Mürteci Yakup Hoca yanıma sokuldu, altına demir iskemlelerden birini çekerek “Nasılsınız bakalım?” diye sordu. Ben onun ne maksatla geldiğini tahmin ettiğim için hemen kahve ocağına seslendim: “Kemâl, Hoca’ya bir çay demle.”

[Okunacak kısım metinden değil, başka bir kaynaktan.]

-- ==== Sys2Proof/Laws/Moves.lean ====
section
/-! SUPPORT. All that a command can do, said once: a list of small moves of the state. Whatever every move keeps, every
command keeps (`exec_moves`). The inner moves are those of the shared operations; they leave the clock, the mode, the
profiles, the tracker's record, the inputs' filters, the rail monitor, the conflict policy, the pins, the inbox and the
framer alone. The own moves are those of the owners of orders and events; they leave the clock, the inbox and the framer
alone. -/

namespace Sys2Proof.Machine

/-- One small move inside a command. -/
inductive Inner (s : State) : State → Prop
  | chan (o : Output) (c : Channel) : Inner s (s.setChan o c)
  /-- A queue is rewritten without growing, and no entry behind its head comes to be served. -/
  | shrink (o : Output) (q : List Entry) (h : q.length ≤ (s.queue o).length)
      (head : tailUnserved (s.queue o) → tailUnserved q) : Inner s (s.setQueue o q)
  /-- A queue gains one entry outside IDLE on a SHOT output, where the pool and the queue have room; a served head
  stays the head. -/
  | grow (o : Output) (q : List Entry) (h : q.length = (s.queue o).length + 1) (pool : s.poolUse < Config.poolEntries)
      (room : (s.queue o).length < Config.queueEntries)
      (head : tailUnserved (s.queue o) → tailUnserved q)
      (mode : s.mode ≠ .idle) (source : (s.profile o).source = .shot) : Inner s (s.setQueue o q)
  | cam (c : CamUnit) : Inner s { s with cam := c }
  | iset (i : SetId) (x : ISet) : Inner s (s.setIset i x)
  | group (g : GroupId) (x : TripGroup) : Inner s (s.setGroup g x)
  | conflict (r : Option ConflictRecord) : Inner s { s with conflict := r }
  | choice (cs : List Nat) (n : Nat) : Inner s { s with choices := cs, picks := n }
  | post (b : NoticeBody) : Inner s (s.post b)
  | reply (r : Reply) : Inner s (s.placeReply r)
  | cached (f : OrderFrame) (b : ReplyBody) : Inner s (s.cacheOrder f b)
  /-- The decoder's halt, which only a reset ends, and the link timer's fields. -/
  | timed (halted : Bool) (timeout : Nat) (timer : Option Time) (active : Bool)
      (h : s.link.halted = true → halted = true) :
      Inner s { s with link := { s.link with
        halted := halted, timeout := timeout, timer := timer, linkActive := active } }

/-- One small move of the owner of an order or an event. -/
inductive Own (s : State) : State → Prop
  | inner (t : State) (h : Inner s t) : Own s t
  | profile (o : Output) (p : Profile) : Own s (s.setProfile o p)
  | faultIn (i : InputId) (f : FaultIn) : Own s (s.setFaultIn i f)
  | tracker (t : Tracker) : Own s (s.setTracker t)
  | mode (m : Mode) : Own s { s with mode := m }
  | policy (p : ConflictPolicy) : Own s { s with conflictPolicy := p }
  | rail (m : RailMonitor) : Own s { s with rail := m }
  | faultPins (v : Vector Level 4) : Own s { s with pins := { s.pins with faults := v } }
  | railPin (v : Int) : Own s { s with pins := { s.pins with rail := v } }

/-- One small move of the state. Every command is a sequence of these. -/
inductive Move (s : State) : State → Prop
  | own (t : State) (h : Own s t) : Move s t
  | left (f : OrderFrame) : Move s (s.leaveInbox f)
  | admitted (f : OrderFrame) (h : s.link.inbox.length < Config.inboxFrames) :
      Move s { s with link := { s.link with inbox := s.link.inbox ++ [f] } }
  | framer (candidate : List Byte) (gapTimer : Option Time) :
      Move s { s with link := { s.link with candidate := candidate, gapTimer := gapTimer } }
  /-- The pins of the supply and of nRST. -/
  | pins (p : Pins) : Move s { s with pins := p }
  /-- A frame has gone, and the arbiter has chosen again. -/
  | sent (baud : Baud) (candidate : List Byte) (gapTimer : Option Time) :
      Move s (State.pump { s with link := { s.link with
        tx := none, baud := baud, candidate := candidate, gapTimer := gapTimer } })
  | held : Move s s.holdReset
  | ended (cause : ResetCause) (baud : Baud) : Move s (s.endReset cause baud)

/-- A sequence of inner moves. -/
abbrev Inners : State → State → Prop := Relation.ReflTransGen Inner

/-- A sequence of own moves. -/
abbrev Owns : State → State → Prop := Relation.ReflTransGen Own

/-- A sequence of moves. -/
abbrev Moves : State → State → Prop := Relation.ReflTransGen Move

theorem Inners.trans {s t u : State} (a : Inners s t) (b : Inners t u) : Inners s u :=
  Relation.ReflTransGen.trans a b

theorem Inners.one {s t : State} (h : Inner s t) : Inners s t := Relation.ReflTransGen.single h

theorem Owns.trans {s t u : State} (a : Owns s t) (b : Owns t u) : Owns s u := Relation.ReflTransGen.trans a b

theorem Owns.one {s t : State} (h : Own s t) : Owns s t := Relation.ReflTransGen.single h

theorem Moves.trans {s t u : State} (a : Moves s t) (b : Moves t u) : Moves s u := Relation.ReflTransGen.trans a b

theorem Moves.one {s t : State} (h : Move s t) : Moves s t := Relation.ReflTransGen.single h

theorem Inners.owns {s t : State} (h : Inners s t) : Owns s t := by
  induction h with
  | refl => exact .refl
  | tail _ m ih => exact ih.trans (.one (.inner _ m))

theorem Owns.moves {s t : State} (h : Owns s t) : Moves s t := by
  induction h with
  | refl => exact .refl
  | tail _ m ih => exact ih.trans (.one (.own _ m))

theorem Inners.moves {s t : State} (h : Inners s t) : Moves s t := h.owns.moves

/-- What every inner move keeps, a sequence of them keeps. -/
theorem Inners.keeps {P : State → Prop} (step : ∀ s t, Inner s t → P s → P t) {s t : State} (h : Inners s t)
    (p : P s) : P t := by
  induction h with
  | refl => exact p
  | tail _ m ih => exact step _ _ m ih

/-- What every own move keeps, a sequence of them keeps. -/
theorem Owns.keeps {P : State → Prop} (step : ∀ s t, Own s t → P s → P t) {s t : State} (h : Owns s t) (p : P s) :
    P t := by
  induction h with
  | refl => exact p
  | tail _ m ih => exact step _ _ m ih

/-- What every move keeps, a sequence of moves keeps. -/
theorem Moves.keeps {P : State → Prop} (step : ∀ s t, Move s t → P s → P t) {s t : State} (h : Moves s t) (p : P s) :
    P t := by
  induction h with
  | refl => exact p
  | tail _ m ih => exact step _ _ m ih

theorem foldl_inners {α : Type} (f : State → α → State) (h : ∀ s a, Inners s (f s a)) (l : List α) (s : State) :
    Inners s (l.foldl f s) := by
  induction l generalizing s with
  | nil => exact .refl
  | cons a l ih => exact (h s a).trans (ih _)

/-! ## Writes -/

theorem setProfile_owns (s : State) (o : Output) (p : Profile) : Owns s (s.setProfile o p) := .one (.profile o p)
theorem setChan_inners (s : State) (o : Output) (c : Channel) : Inners s (s.setChan o c) := .one (.chan o c)
theorem setIset_inners (s : State) (i : SetId) (x : ISet) : Inners s (s.setIset i x) := .one (.iset i x)
theorem setFaultIn_owns (s : State) (i : InputId) (f : FaultIn) : Owns s (s.setFaultIn i f) := .one (.faultIn i f)
theorem setGroup_inners (s : State) (g : GroupId) (x : TripGroup) : Inners s (s.setGroup g x) := .one (.group g x)
theorem setTracker_owns (s : State) (t : Tracker) : Owns s (s.setTracker t) := .one (.tracker t)
theorem setPass_inners (s : State) (o : Output) (p : Option Pass) : Inners s (s.setPass o p) := .one (.cam _)
theorem setShadow_inners (s : State) (t : CamTable) : Inners s (s.setShadow t) := .one (.cam _)
theorem post_inners (s : State) (b : NoticeBody) : Inners s (s.post b) := .one (.post b)
theorem placeReply_inners (s : State) (r : Reply) : Inners s (s.placeReply r) := .one (.reply r)
/-! ## Queues of which only the head may be served -/

/-- A new head leaves the rest as it was. -/
theorem tailUnserved_head {q rest : List Entry} {e : Entry} (h : q.tail = rest) :
    tailUnserved q → tailUnserved (e :: rest) := by
  intro t x m
  exact t x (h ▸ m)

/-- Without its head, a queue has no served entry. -/
theorem tailUnserved_rest {q rest : List Entry} (h : q.tail = rest) : tailUnserved q → tailUnserved rest := by
  intro t x m
  exact t x (h ▸ List.mem_of_mem_tail m)

/-- A part of a queue, its order kept. -/
theorem tailUnserved_sublist {q r : List Entry} (h : r.Sublist q) : tailUnserved q → tailUnserved r := by
  intro t x m
  exact t x (h.tail.subset m)

theorem shrink_inners (s : State) (o : Output) (q : List Entry) (h : q.length ≤ (s.queue o).length)
    (t : tailUnserved (s.queue o) → tailUnserved q) : Inners s (s.setQueue o q) := .one (.shrink o q h t)

/-- The head is rewritten. -/
theorem head_inners (s : State) (o : Output) (e : Entry) (rest : List Entry) (l : (s.queue o).length = rest.length + 1)
    (t : (s.queue o).tail = rest) : Inners s (s.setQueue o (e :: rest)) :=
  shrink_inners _ _ _ (by simp [l]) (tailUnserved_head t)

/-- The head leaves. -/
theorem rest_inners (s : State) (o : Output) (rest : List Entry) (t : (s.queue o).tail = rest) :
    Inners s (s.setQueue o rest) :=
  shrink_inners _ _ _ (by rw [← t]; simp) (tailUnserved_rest t)

theorem takePick_inners (s : State) : Inners s s.takePick.2 := by
  unfold State.takePick
  split
  · exact .one (.choice _ s.picks)
  · exact .one (.choice s.choices _)

theorem arrangeN_inners {α : Type} (n : Nat) (xs : List α) (s : State) : Inners s (arrangeN n xs s).2 := by
  induction n generalizing xs s with
  | zero => exact .refl
  | succ n ih =>
    match xs with
    | [] => exact .refl
    | [_] => exact .refl
    | _ :: _ :: _ => exact (takePick_inners s).trans (ih _ _)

Zavallı, Balıkesir taraflarında burnunu soktuğu bir tarikat meselesi yüzünden “mürtecidir” diye on sene yemişti. Menemen hadisesinden ürken devlet, böylelerine karşı o sıralarda pek sert davranıyordu. Dışarıdayken hâli vakti yerinde, iki karılı olduğunu söylediği hâlde, senelerden beri kendisini arayan soran yoktu. Şunun bunun yardımı, hapishane müdürünün himayesi, ara sıra yazdığı muskalar sayesinde şöyle böyle geçiniyor, fakat mahpuslar arasında laf taşıdığı, müdüre ispiyonculuk ettiği için herkesten hakaret görüyordu. Bunları fenalık olsun diye değil, hem çok meraklı hem de çok geveze olduğu için yaptığını sanıyorum. Çünkü onun nasıl bir an bile yalnız kalmaya dayanamayıp hemen birilerinin yanına sokulduğunu, söylenecek meraklı, mühim bir şey bulup etrafın alakasını kendi üzerine çekmek için, o minimini, bal rengi gözlerini kırpıştırarak nasıl kafasını patlatırcasına gayretler sarf ettiğini görmüştüm. Merakla dinleneceğine hükmettikten sonra, babasını ipe gönderecek sırları bile ortaya atmaktan kendini alamazdı. Yaz, kış sırtından çıkarmadığı soluk pembe pardösüsünün eteklerini savura savura bahçenin bir yanından bir yanına koşar, şurada üç kişiden beş laf, burada beş kişiden üç laf alıp vererek gününü doldururdu. Kendisini benimle yarı buçuk hemşehri saydığı için, sık sık yanıma gelir memleketteki tanıdıkların sözünü açar, Balyalı olan ikinci karısından bahseder, en sonunda taze bir çaya fit olur giderdi. Bugün hâlinde yapma bir ağırlık vardı. Sağ elinde çay fincanı, sol elinde dumanını suratıma üflediği köylü cigarası, “İşte bu insanların hâli böyledir!” demek isteyen manalı baş sallamaları ile ikide bir içini çekiyordu. Gülümseyerek sordum:
“Hayrola Hoca, ne havadislerin var bakalım?”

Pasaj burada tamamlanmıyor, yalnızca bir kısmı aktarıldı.